→ **INPUT FOR THIS TASK**
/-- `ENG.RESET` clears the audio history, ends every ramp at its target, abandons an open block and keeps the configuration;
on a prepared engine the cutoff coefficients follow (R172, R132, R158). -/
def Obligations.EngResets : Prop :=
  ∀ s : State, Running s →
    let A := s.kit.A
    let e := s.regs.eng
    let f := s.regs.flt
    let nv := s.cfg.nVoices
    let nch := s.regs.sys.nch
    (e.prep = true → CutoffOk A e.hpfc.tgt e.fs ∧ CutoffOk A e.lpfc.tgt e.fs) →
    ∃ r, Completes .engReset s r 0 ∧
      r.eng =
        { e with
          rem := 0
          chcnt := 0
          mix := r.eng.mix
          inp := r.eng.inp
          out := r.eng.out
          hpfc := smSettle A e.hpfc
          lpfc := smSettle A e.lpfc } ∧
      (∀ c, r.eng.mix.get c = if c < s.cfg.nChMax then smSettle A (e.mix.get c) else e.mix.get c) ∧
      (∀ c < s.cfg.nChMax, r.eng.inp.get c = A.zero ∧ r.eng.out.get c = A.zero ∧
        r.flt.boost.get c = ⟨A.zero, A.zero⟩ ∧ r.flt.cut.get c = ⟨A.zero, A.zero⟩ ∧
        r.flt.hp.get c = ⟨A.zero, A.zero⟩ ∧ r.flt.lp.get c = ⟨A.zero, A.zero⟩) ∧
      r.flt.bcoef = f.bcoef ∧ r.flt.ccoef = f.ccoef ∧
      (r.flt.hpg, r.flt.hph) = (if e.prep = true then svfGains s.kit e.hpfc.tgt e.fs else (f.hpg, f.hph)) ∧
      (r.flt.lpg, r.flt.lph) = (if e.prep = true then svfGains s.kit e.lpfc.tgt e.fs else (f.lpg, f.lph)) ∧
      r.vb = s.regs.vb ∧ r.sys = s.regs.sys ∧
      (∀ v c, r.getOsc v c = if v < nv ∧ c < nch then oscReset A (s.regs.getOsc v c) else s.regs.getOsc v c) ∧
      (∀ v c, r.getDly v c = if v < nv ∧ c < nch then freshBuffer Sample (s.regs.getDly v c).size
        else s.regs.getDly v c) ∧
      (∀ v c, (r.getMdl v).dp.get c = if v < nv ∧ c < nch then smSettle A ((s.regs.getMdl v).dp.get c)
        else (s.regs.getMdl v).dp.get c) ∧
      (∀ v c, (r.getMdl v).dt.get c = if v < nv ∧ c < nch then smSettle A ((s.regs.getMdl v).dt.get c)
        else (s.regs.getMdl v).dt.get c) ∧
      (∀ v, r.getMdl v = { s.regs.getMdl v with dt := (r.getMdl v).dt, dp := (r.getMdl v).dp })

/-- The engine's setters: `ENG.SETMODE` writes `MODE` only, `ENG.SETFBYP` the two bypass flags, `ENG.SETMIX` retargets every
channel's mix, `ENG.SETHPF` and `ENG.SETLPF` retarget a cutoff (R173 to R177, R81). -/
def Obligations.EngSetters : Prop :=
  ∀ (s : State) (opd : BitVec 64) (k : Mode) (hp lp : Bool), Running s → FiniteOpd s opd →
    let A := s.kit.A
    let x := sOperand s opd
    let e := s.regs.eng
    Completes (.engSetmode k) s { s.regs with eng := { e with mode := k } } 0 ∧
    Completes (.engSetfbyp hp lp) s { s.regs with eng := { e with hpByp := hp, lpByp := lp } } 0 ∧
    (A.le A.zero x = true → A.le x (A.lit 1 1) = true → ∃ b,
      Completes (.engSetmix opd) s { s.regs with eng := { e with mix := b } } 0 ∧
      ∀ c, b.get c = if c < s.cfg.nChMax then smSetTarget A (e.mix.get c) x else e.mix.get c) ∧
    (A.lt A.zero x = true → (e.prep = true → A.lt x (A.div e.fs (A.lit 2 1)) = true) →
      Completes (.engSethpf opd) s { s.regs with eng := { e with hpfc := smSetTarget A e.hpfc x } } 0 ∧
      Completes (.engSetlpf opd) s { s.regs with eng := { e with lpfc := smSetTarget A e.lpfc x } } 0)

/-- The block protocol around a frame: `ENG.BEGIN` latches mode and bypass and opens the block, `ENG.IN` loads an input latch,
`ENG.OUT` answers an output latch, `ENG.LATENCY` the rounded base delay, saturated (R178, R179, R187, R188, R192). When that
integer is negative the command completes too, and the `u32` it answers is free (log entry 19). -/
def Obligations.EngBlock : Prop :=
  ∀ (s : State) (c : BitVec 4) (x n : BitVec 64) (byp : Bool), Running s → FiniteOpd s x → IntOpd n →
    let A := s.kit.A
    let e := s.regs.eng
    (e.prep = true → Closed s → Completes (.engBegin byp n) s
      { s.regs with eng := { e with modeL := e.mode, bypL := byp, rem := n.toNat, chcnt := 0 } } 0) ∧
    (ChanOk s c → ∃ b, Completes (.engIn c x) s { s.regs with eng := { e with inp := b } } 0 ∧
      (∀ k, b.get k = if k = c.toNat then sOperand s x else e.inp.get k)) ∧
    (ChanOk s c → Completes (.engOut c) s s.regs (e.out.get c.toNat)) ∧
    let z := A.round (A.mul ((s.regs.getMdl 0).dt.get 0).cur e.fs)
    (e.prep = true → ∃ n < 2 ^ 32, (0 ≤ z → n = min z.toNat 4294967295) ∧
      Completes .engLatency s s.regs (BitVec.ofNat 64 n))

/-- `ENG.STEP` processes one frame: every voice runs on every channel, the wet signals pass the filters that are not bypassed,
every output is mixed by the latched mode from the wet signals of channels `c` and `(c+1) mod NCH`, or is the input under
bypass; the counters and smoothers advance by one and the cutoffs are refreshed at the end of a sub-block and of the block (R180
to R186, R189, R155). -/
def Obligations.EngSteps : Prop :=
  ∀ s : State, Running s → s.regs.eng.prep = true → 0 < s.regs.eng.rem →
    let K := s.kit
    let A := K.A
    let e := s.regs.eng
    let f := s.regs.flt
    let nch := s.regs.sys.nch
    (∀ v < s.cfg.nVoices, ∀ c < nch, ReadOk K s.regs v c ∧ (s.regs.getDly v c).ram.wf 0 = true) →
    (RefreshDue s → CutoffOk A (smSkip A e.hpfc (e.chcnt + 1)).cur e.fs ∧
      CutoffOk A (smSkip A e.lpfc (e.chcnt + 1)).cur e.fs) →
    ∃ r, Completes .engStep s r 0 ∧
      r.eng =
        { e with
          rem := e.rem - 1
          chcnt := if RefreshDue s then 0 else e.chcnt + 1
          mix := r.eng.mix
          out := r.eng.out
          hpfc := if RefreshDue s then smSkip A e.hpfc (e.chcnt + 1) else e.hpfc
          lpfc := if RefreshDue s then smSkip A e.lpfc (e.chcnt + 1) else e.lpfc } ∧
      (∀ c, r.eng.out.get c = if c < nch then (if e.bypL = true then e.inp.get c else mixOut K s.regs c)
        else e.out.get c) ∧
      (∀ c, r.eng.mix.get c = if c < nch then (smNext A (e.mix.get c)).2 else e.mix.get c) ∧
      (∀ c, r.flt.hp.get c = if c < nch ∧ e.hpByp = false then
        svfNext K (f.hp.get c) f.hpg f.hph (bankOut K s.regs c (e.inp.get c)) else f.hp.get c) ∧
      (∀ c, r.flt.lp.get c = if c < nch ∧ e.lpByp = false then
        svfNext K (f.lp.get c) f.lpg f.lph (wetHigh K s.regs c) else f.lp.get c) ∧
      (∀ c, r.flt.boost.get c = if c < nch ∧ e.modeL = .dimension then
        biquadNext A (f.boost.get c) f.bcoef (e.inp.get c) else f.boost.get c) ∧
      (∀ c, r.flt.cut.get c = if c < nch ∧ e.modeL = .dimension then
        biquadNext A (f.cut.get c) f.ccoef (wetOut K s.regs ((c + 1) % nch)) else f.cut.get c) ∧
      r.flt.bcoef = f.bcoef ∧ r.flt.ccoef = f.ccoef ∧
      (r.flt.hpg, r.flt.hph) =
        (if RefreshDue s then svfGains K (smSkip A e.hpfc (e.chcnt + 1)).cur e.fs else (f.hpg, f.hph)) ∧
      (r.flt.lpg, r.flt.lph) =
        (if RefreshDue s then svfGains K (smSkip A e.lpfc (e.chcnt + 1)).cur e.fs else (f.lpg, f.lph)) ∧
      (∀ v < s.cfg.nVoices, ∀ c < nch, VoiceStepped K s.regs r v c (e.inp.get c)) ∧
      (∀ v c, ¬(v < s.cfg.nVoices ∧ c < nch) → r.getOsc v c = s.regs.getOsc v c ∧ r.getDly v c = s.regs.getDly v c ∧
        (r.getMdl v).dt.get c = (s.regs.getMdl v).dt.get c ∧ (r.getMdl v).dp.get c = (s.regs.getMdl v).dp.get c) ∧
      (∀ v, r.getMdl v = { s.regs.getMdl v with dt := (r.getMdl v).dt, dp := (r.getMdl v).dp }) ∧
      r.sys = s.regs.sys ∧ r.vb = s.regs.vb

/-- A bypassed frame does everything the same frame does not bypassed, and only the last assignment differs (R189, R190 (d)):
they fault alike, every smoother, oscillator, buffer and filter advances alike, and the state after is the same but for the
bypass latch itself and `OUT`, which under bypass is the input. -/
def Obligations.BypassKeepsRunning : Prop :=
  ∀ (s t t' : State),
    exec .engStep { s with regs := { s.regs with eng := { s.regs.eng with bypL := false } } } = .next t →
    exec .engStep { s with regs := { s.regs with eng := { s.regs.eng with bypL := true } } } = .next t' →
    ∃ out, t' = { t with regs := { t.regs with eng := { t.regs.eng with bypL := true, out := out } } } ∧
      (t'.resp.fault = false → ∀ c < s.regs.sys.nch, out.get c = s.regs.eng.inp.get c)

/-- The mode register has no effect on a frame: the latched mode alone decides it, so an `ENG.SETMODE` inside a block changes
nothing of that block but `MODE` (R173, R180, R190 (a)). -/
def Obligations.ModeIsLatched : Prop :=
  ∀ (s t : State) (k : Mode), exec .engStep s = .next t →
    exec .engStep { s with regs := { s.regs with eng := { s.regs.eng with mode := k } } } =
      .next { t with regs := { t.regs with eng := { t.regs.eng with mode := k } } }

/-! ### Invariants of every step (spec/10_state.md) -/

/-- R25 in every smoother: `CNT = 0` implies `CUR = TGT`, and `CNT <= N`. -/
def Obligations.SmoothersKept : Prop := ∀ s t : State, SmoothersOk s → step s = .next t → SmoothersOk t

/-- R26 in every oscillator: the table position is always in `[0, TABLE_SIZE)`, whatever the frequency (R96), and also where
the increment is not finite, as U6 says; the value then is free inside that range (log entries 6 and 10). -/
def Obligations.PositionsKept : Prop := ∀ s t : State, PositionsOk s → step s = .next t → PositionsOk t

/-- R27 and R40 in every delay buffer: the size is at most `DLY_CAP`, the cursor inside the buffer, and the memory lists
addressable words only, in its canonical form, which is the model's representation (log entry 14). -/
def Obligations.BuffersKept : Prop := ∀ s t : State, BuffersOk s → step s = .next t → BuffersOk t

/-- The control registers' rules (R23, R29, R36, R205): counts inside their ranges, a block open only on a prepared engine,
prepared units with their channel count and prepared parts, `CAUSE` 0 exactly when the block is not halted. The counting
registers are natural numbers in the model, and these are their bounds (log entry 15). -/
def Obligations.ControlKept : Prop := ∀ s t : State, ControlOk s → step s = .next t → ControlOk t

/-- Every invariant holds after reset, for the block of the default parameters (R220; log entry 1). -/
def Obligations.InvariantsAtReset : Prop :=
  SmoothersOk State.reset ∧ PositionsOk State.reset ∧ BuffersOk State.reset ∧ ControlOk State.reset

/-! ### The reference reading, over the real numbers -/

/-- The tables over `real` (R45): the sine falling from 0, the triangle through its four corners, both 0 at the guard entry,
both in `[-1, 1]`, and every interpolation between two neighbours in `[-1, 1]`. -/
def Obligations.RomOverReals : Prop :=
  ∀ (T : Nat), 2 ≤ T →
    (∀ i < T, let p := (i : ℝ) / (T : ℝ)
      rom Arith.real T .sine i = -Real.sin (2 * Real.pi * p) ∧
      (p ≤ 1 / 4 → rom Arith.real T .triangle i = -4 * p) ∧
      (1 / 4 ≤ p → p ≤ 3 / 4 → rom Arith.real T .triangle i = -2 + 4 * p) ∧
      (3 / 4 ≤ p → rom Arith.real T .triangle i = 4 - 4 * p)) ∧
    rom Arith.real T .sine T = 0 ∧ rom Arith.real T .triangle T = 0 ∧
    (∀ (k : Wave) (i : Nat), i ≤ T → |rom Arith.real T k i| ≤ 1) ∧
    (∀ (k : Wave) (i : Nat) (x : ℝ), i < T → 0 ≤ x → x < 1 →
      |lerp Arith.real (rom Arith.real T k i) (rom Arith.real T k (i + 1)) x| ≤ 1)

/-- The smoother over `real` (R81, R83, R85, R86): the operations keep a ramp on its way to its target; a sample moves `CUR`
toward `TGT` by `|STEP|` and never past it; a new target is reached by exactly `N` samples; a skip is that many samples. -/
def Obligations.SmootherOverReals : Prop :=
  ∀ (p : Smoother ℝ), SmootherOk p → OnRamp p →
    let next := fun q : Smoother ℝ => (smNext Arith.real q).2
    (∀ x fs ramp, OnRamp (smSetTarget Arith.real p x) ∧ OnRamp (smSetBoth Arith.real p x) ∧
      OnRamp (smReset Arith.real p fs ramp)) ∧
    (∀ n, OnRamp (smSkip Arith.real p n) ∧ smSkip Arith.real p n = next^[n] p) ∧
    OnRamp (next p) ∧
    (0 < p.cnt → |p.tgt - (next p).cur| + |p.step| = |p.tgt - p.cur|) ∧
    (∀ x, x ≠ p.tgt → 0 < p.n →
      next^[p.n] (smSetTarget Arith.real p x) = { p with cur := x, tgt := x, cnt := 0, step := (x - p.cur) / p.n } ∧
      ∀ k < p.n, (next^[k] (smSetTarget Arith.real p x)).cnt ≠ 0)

...

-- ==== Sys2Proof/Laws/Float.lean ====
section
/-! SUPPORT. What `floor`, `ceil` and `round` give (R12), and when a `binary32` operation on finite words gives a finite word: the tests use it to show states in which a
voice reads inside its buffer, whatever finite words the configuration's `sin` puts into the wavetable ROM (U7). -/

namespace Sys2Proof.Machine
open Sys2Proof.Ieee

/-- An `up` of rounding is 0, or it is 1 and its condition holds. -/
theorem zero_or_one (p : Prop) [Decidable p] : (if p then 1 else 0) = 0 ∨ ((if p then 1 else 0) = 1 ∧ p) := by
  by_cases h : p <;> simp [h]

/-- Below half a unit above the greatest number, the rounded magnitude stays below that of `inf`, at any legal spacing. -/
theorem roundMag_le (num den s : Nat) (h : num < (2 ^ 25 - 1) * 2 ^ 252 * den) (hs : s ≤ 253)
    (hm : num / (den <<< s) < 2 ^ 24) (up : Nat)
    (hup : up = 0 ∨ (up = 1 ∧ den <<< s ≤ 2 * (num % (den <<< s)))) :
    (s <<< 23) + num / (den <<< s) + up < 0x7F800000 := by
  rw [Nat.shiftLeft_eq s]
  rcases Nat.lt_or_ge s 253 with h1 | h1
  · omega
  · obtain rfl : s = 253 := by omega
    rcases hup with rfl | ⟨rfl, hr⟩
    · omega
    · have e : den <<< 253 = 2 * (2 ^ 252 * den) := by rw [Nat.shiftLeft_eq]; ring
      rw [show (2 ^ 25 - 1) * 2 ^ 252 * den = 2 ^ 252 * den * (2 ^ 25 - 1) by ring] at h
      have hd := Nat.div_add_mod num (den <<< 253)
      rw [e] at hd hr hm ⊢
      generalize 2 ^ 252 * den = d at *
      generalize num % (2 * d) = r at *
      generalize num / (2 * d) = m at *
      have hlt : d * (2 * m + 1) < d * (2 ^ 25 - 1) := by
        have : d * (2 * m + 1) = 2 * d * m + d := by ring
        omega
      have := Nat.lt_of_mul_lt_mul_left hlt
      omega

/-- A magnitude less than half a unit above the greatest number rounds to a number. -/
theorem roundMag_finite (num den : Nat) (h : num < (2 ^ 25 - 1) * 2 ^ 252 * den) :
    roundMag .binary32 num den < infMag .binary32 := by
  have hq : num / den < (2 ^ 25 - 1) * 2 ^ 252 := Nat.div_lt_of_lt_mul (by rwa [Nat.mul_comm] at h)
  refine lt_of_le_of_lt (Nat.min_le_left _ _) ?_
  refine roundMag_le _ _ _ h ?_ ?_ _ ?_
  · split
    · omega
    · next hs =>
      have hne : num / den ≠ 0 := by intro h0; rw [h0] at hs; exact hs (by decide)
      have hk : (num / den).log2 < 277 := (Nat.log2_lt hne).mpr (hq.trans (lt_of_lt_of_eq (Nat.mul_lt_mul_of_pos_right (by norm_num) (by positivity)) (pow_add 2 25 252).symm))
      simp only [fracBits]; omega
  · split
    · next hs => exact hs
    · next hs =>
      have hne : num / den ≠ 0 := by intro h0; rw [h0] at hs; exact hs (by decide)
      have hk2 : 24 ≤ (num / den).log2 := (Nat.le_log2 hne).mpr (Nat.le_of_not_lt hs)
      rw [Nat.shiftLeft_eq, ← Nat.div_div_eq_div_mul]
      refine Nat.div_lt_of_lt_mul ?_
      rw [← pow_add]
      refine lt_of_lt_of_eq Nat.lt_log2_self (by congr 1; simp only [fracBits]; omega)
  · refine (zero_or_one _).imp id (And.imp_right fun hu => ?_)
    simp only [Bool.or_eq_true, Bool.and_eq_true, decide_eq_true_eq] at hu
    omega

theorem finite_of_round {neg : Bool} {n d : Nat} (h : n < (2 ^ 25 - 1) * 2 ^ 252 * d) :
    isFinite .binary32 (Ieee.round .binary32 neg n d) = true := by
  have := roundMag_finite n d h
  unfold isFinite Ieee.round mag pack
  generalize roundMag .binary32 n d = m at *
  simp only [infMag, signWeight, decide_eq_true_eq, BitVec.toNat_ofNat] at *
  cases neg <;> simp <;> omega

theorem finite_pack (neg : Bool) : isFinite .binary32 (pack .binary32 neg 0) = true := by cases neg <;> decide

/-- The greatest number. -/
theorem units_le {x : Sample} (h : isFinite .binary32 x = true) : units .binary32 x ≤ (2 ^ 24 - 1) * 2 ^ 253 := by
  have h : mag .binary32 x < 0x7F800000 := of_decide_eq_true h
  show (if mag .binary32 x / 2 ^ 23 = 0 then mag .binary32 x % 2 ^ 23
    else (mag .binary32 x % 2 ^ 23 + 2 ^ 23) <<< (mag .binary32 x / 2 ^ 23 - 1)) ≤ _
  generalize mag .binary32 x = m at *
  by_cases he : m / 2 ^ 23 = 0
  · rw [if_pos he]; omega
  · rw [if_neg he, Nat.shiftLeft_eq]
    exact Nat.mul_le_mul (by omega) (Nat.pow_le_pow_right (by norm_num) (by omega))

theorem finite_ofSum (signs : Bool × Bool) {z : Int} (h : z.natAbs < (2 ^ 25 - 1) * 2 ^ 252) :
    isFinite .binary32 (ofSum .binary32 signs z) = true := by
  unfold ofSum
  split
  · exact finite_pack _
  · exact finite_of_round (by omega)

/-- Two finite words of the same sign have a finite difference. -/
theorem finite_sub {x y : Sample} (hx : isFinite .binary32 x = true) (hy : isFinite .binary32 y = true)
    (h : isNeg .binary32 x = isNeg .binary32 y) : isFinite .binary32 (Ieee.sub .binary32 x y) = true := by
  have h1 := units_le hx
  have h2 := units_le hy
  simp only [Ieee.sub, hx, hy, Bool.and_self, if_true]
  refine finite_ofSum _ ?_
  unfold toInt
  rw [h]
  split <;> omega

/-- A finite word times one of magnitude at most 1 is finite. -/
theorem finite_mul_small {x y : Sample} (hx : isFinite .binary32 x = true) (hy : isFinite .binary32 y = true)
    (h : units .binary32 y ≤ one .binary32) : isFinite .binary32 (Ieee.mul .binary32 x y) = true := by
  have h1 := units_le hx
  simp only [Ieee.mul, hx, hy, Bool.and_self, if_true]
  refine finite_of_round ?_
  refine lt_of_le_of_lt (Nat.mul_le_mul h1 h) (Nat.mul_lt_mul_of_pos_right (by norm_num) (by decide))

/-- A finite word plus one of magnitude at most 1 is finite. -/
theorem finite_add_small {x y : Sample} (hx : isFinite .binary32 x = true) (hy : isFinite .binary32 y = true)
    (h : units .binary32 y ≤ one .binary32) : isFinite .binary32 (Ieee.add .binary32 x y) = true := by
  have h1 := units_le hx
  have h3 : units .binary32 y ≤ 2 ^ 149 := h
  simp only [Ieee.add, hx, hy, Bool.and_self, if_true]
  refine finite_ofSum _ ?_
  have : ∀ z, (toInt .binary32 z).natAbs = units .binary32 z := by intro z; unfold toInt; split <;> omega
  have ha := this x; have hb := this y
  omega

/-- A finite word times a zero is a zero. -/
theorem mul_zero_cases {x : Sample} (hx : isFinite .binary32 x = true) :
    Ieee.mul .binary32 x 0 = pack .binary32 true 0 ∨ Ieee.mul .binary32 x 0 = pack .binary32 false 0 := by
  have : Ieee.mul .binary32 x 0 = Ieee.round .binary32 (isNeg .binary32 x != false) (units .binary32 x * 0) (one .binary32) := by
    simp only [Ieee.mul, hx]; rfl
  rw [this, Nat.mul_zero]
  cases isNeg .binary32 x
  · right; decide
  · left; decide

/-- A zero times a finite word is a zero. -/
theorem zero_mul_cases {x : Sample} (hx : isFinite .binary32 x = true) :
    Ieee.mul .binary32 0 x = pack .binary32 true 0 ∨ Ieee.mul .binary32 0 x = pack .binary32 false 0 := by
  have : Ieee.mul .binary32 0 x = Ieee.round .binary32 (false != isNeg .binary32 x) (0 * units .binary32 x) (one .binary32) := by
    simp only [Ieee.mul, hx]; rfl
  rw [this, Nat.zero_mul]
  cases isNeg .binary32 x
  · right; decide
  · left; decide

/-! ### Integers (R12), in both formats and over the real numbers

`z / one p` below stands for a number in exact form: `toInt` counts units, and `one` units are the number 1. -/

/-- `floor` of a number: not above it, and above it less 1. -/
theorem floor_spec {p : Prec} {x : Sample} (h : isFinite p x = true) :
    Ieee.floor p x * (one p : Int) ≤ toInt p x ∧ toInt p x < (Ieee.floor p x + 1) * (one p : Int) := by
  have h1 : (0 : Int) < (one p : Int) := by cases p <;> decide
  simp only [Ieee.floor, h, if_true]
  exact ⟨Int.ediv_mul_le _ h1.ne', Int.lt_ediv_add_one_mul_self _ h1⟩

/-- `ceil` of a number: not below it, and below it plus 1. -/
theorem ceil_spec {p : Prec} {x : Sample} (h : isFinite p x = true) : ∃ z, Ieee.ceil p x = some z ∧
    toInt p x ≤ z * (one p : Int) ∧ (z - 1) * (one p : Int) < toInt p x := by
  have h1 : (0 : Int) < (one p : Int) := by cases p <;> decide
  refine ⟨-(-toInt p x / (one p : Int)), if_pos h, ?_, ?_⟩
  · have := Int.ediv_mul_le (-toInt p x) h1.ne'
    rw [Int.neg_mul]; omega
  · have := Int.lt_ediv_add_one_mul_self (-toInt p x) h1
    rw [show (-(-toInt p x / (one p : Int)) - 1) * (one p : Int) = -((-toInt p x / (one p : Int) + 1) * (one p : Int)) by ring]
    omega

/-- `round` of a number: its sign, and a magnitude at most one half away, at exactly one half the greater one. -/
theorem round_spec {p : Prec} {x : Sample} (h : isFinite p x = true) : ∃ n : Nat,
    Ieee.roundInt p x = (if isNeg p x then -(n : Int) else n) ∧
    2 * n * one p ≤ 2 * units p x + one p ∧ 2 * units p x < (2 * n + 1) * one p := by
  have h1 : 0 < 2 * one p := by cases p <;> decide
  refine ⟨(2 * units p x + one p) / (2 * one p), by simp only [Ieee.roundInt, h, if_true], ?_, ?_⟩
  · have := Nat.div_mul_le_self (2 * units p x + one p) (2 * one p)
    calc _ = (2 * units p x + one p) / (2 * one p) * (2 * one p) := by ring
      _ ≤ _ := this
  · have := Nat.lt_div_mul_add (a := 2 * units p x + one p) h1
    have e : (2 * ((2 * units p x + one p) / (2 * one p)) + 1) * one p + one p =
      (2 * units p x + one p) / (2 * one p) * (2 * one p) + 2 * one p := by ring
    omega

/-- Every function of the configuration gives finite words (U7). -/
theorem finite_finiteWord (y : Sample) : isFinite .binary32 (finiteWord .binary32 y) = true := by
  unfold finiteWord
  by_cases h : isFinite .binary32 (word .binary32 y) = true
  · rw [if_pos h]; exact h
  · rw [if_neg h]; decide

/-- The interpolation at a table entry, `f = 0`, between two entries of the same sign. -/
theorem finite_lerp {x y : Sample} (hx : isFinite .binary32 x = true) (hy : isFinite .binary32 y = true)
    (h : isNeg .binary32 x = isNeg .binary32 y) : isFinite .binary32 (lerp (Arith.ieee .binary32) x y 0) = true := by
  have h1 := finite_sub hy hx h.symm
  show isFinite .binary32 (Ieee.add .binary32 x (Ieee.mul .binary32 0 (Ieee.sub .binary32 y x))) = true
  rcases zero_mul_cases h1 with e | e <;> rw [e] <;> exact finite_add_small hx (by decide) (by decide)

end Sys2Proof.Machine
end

→ **PROBLEM TO WORK ON**
From the records above, print exactly the lines that run from the line with "(if RefreshDue s then svfGains K (smSkip A e.hpfc" to the line with "bypL := false", inclusive.

→ **WRITTEN ANSWER**
        (if RefreshDue s then svfGains K (smSkip A e.hpfc (e.chcnt + 1)).cur e.fs else (f.hpg, f.hph)) ∧
      (r.flt.lpg, r.flt.lph) =
        (if RefreshDue s then svfGains K (smSkip A e.lpfc (e.chcnt + 1)).cur e.fs else (f.lpg, f.lph)) ∧
      (∀ v < s.cfg.nVoices, ∀ c < nch, VoiceStepped K s.regs r v c (e.inp.get c)) ∧
      (∀ v c, ¬(v < s.cfg.nVoices ∧ c < nch) → r.getOsc v c = s.regs.getOsc v c ∧ r.getDly v c = s.regs.getDly v c ∧
        (r.getMdl v).dt.get c = (s.regs.getMdl v).dt.get c ∧ (r.getMdl v).dp.get c = (s.regs.getMdl v).dp.get c) ∧
      (∀ v, r.getMdl v = { s.regs.getMdl v with dt := (r.getMdl v).dt, dp := (r.getMdl v).dp }) ∧
      r.sys = s.regs.sys ∧ r.vb = s.regs.vb

/-- A bypassed frame does everything the same frame does not bypassed, and only the last assignment differs (R189, R190 (d)):
they fault alike, every smoother, oscillator, buffer and filter advances alike, and the state after is the same but for the
bypass latch itself and `OUT`, which under bypass is the input. -/
def Obligations.BypassKeepsRunning : Prop :=
  ∀ (s t t' : State),
    exec .engStep { s with regs := { s.regs with eng := { s.regs.eng with bypL := false } } } = .next t →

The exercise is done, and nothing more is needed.